Après la première intervention de reprise des sols qui a eu lieu le 5 mai dernier, les autres passages d’outils seront effectués en laissant le choix aux constructeurs d’utiliser l’équipement qu’ils jugent adapté à la situation. Au moment de chaque intervention, la démarche d’évaluation de chaque stratégie reposera sur une méthode d’observations identique reposant sur une évaluation de la flore d’herbes avant et après les passages, des mesures de vitesse d’avancement, de profondeur de travail, d’approche des souches et de taux de blessures. Ce sont les constructeurs qui ont pris en charge l’utilisation et le réglage des matériels au moment de chaque intervention. Un jury, constitué de quatre personnes – les deux techniciens Grégory Martonnaud, Matthieu Sabouret et de deux viticulteurs –, a effectué et effectuera les observations avant et après les passages des outils. En fin de saison, une synthèse de l’ensemble des interventions mécanique de chaque bloc sera effectuée et cela débouchera sur une analyse technique et économique de chaque itinéraire cultural.

Remettre en culture en réalisant des interventions superficielles

sabouret.jpgAprès une longue période de non-culture, le système racinaire des ceps est souvent remonté et le passage d’outils en profondeur risque de sectionner de nombreuses racines et de fragiliser le développement des souches. La remise en culture du cavaillon ne doit pas s’apparenter à un labour mais se limiter à une intervention superficielle sur moins de 10 cm de profondeur. Le test a été mis en place pour essayer de répondre à cette exigence en ayant une approche de culture mécanique sur l’ensemble de la saison. Les conclusions et les résultats recueillis à l’issue de cette expérimentation seront directement liés à la nature des sols à travailler et à la climatologie de l’année. Dans la région, quatre types de sols principaux existent : des terres de champagnes difficiles à reprendre lors de printemps humides, des doucins à forte réserve hydrique et à la portance délicate (s’ils sont cultivés), des terres de groies légères, filtrantes, superficielles faciles à travailler, et des terres profondes de pays bas.

Les techniciens ont préféré tester les différents principes d’équipements dans une situation de sol difficile, d’où le choix de la parcelle de terre argilo-siliceux profonde avec de nombreux silex. Le site présente l’avantage d’être homogène sur le plan de la nature des sols et d’avoir une topographie plane. La climatologie froide de l’hiver, suivie d’une période sèche en avril a été peu propice à un développement précoce et abondant de l’herbe au printemps.

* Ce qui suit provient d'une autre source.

-- ==== Sys2Proof/Machine/Stripe.lean ====
section
/-! DEFINITION. Protection sets, stripes and units (chapter 18, R376 to R395; chapter 16, R336): layout, parity, staging, closing,
commitment and reading. -/

namespace Sys2Proof.Machine

/-- Bytes of a unit (R379). -/
def unitBytes : Nat := 262144
/-- Chunks of a zone: 1 GiB (R331). -/
def zoneChunks : Nat := 4096

/-- Protection set `i`. -/
def State.pset (s : State) (i : Nat) : Option ProtSet := Tab.find s.sto.sets i
/-- Change a protection set that exists. -/
def State.updPset (s : State) (i : Nat) (f : ProtSet → ProtSet) : State :=
  match s.pset i with
  | none => s
  | some P => { s with sto := { s.sto with sets := Tab.set s.sto.sets i (f P) } }
/-- Namespace `n`. -/
def State.nspace (s : State) (n : Nat) : Option Namespace := Tab.find s.sto.nss n
/-- Change a namespace that exists. -/
def State.updNs (s : State) (n : Nat) (f : Namespace → Namespace) : State :=
  match s.nspace n with
  | none => s
  | some N => { s with sto := { s.sto with nss := Tab.set s.sto.nss n (f N) } }

/-- Bytes of a namespace. -/
def Namespace.bytes (N : Namespace) : Nat := N.nblocks * N.bs
/-- Units of a namespace. -/
def Namespace.units (N : Namespace) : Nat := ceilDiv N.bytes unitBytes

/-- Members that are unavailable (R378). -/
def ProtSet.gone (P : ProtSet) : Nat := (P.members.filter (·.gone)).length

/-- STO_SET_STS.state (R378): 1 NORMAL, 2 DEGRADED, 3 REBUILDING, 4 BROKEN. -/
def ProtSet.code (P : ProtSet) : Nat :=
  if P.p < P.gone then 4
  else if P.moves.any (·.rebuild) then 3
  else if 0 < P.gone then 2
  else 1

/-- The state of a set, 0 where there is none. -/
def setCode (s : State) (i : Nat) : Nat := ((s.pset i).map ProtSet.code).getD 0

/-- Note a change of a set's state (STO_STS.set_change, HEALTH cause 2). -/
def noteSet (s : State) (i old : Nat) : State :=
  if setCode s i = old then s
  else
    let s := { s with sto := { s.sto with setChange := true } }
    if s.sto.setEvEn then raiseHealth s 2 else s

/-- Change a set and note whether its state changed. -/
def changeSet (s : State) (i : Nat) (f : ProtSet → ProtSet) : State := noteSet (s.updPset i f) i (setCode s i)

/-- Units of the namespaces on a set. -/
def setUsed (s : State) (i : Nat) : Nat :=
  s.sto.nss.foldl (fun n kN => if kN.2.set = i then n + kN.2.units else n) 0

/-- The data capacity of a set (R381). -/
def setCapacity (n p z r : Nat) : Nat := (n - p) * (z - 64) * 4096 * (100 - r) / 100

-- ## Stripe layout and parity (R383, R384)

/-- Member of the P chunk of stripe `k` in a set of `n`. -/
def memberP (n k : Nat) : Nat := n - 1 - k % n
/-- Member of the Q chunk. -/
def memberQ (n k : Nat) : Nat := (memberP n k + 1) % n
/-- Members of the data chunks, in chunk order. -/
def dataMembers (n p k : Nat) : List Nat :=
  (List.range n).filter fun m => !(1 ≤ p && m == memberP n k) && !(p == 2 && m == memberQ n k)
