-- ==== Sys2Proof/Machine/Mover.lean ====
section
/-! DEFINITION. Data movers (chapter 13): starting and checking a transfer, programs, pacing, bursts, errors, abort and enqueueing. -/

namespace Sys2Proof.Machine

-- ## Who may write (R270)

/-- Whether a requester reaches the channels of a group: the manager, or the function bound to the group's parcel. -/
def mayGroup (s : State) (who : Who) (g : Nat) : Bool :=
  isManager s who ||
    match who, groupParcel s g with
    | .fn f, some p => decide (2 ≤ f.val) && (s.parcel p).vf == f.val - 1
    | _, _ => false

/-- Whether a channel is a program channel of the committed image (R270). -/
def isProgram (s : State) (p g c : Nat) : Bool :=
  (s.parcel p).image.movers.any fun m => m.vgroup == rankIn (s.parcel p).groups.toNat g && m.channel == c

/-- Whether writes to a channel are ignored for now: an EXECUTE or LOAD_IMAGE is outstanding, and the channel is a program channel or the
loader's (R59, R270). -/
def chanLocked (s : State) (g c : Nat) : Bool :=
  match groupParcel s g with
  | none => false
  | some p => parcelBusy s p && (isProgram s p g c || (c == 15 && rankIn (s.parcel p).groups.toNat g == 0))

-- ## Positions (R274, R275)

/-- Position `i` of a side of a transfer. -/
def sidePos (a : Nat) (wrap : Bool) (log2 i : Nat) : Nat :=
  if wrap then
    let z := 2 ^ (log2 + 8)
    let base := a / z * z
    base + (a - base + i) % z
  else (a + i) % 2 ^ 64

/-- Runs of a side: virtual address and bytes, each within a page and before the wrap. -/
def sideRuns (a : Nat) (wrap : Bool) (log2 : Nat) : Nat → Nat → Nat → List (Nat × Nat)
  | 0, _, _ => []
  | _, _, 0 => []
  | n + 1, i, len =>
    let p := sidePos a wrap log2 i
    let room := if wrap then min (4096 - p % 4096) (2 ^ (log2 + 8) - p % 2 ^ (log2 + 8)) else 4096 - p % 4096
    let k := min room len
    (p, k) :: sideRuns a wrap log2 n (i + k) (len - k)

/-- The unit of a swap mode (Table 2). -/
def swapUnit (m : Nat) : Nat := match m with | 1 => 2 | 2 => 4 | 3 => 4 | 4 => 8 | _ => 1

/-- Reverse the bytes of one unit. -/
def swapOne {α : Type} (m : Nat) (l : List α) : List α :=
  match m, l with
  | 3, [a, b, c, d] => [c, d, a, b]
  | _, _ => l.reverse

/-- Swap a burst unit by unit. -/
def swapBytes {α : Type} (m : Nat) (l : List α) : List α :=
  if m = 0 then l
  else (List.range (ceilDiv l.length (swapUnit m))).flatMap fun i => swapOne m ((l.drop (i * swapUnit m)).take (swapUnit m))

-- ## Starting (R272, R273)

/-- Whether the sampled values fail a check of Table 1. -/
def badSetup (s : State) (g : Nat) (C : Chan) : Bool :=
  let x := C.xctl
  let swap := fld x 2 3
  let wl := fld x 7 5
  let req := C.reqSrc
  let u := swapUnit swap
  let idx := fld x 17 8
  let ns := fbit x 36
  let P := (groupParcel s g).map s.parcel
  let absent := match P with
    | none => true
    | some P => (req == 4 && (P.ptile idx).isNone) || (req == 5 && (P.peng .ce idx).isNone)
  fld x 37 27 ≠ 0 || 5 ≤ swap || 22 < wl || fld x 25 4 == 15 || 6 ≤ req
    || (C.paced && req == 0) || (!C.paced && req != 0)
    || (2 ≤ C.pace && (C.xhi ≤ C.xlo || (fbit x 6 && decide (2 ^ (wl + 8) < C.xhi))))
    || (swap ≠ 0 && (C.xsrc % u ≠ 0 || C.xdst % u ≠ 0 || C.xcnt % u ≠ 0))
    || (ns && (req != 3 || fbit x 5 || match s.nspace C.xns with | some N => C.xsrc % N.bs ≠ 0 || C.xcnt % N.bs ≠ 0 | none => false))
    || (!ns && req == 3) || absent || ((req == 1 || req == 2) && C.prog.isNone)

/-- Whether a program channel of an EXECUTE finds a namespace attached: a detach does not concern an EXECUTE accepted before it (R398). -/
def heldForExec (s : State) (p n : Nat) : Bool :=
  match (s.parcel p).exec with
  | none => false
  | some x => s.cmds.any fun (d : Cmd) =>
      d.opcode == 0x42 && d.phase == .running && fieldAt d.raw 4 4 == n && fieldAt d.raw 8 1 == p && fieldAt d.raw 9 1 == 1
        && (s.cmds.takeWhile fun (e : Cmd) => e.seq != d.seq).any fun (e : Cmd) => e.seq == x.seq

/-- Whether the transfer's namespace is not attached to the channel's parcel (R395), or was bound by an nsid above 1,023 (R73). -/
def badNs (s : State) (g : Nat) (C : Chan) : Bool :=
  C.badNs || (fbit C.xctl 36 && match s.nspace C.xns with
    | some N => N.attached != groupParcel s g
        && !(C.prog.isSome && match groupParcel s g with | some p => heldForExec s p C.xns | none => false)
    | none => true)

Les premiers résultats après l’intervention mécanique du 5 mai dernier

Dans la parcelle d’essai, la flore d’adventices a connu une évolution régulière au fil des semaines, avec une présence d’herbes très représentative de la région, du géranium, du ray-grass, du pâturin, des pissenlits, du trèfle nain, un peu de liseron… Au cours du mois d’avril 2010, les pluviométries sur le site de Gallienne ont été de 16 mm et la flore d’herbe a connu une « vigueur » moins importante que certaines années humides comme 2007 ou 2008. Les conditions sèches ont permis de retarder la première intervention assez tard en saison. La reprise des sols a eu lieu le 5 mai dernier dans des conditions de sol très dures même si trois jours avant une petite averse de 4 mm avait légèrement « ramolli » la terre en surface.

Dans les jours qui ont suivi les interventions mécaniques, la climatologie dans un premier temps humide (20 mm de précipitation) a ensuite continué d’être fraîche et sèche, puis chaude et sèche, ce qui a favorisé la destruction des herbes. Deux semaines plus tard, la repousse du couvert végétal reste très limitée. Les premiers résultats de l’opération de reprise des sols du 5 mai dernier sont présentés dans les pages suivantes pour chaque matériel et en fin de saison un bilan complet de l’itinéraire cultural de chaque bloc sera établi et publié ultérieurement dans nos colonnes.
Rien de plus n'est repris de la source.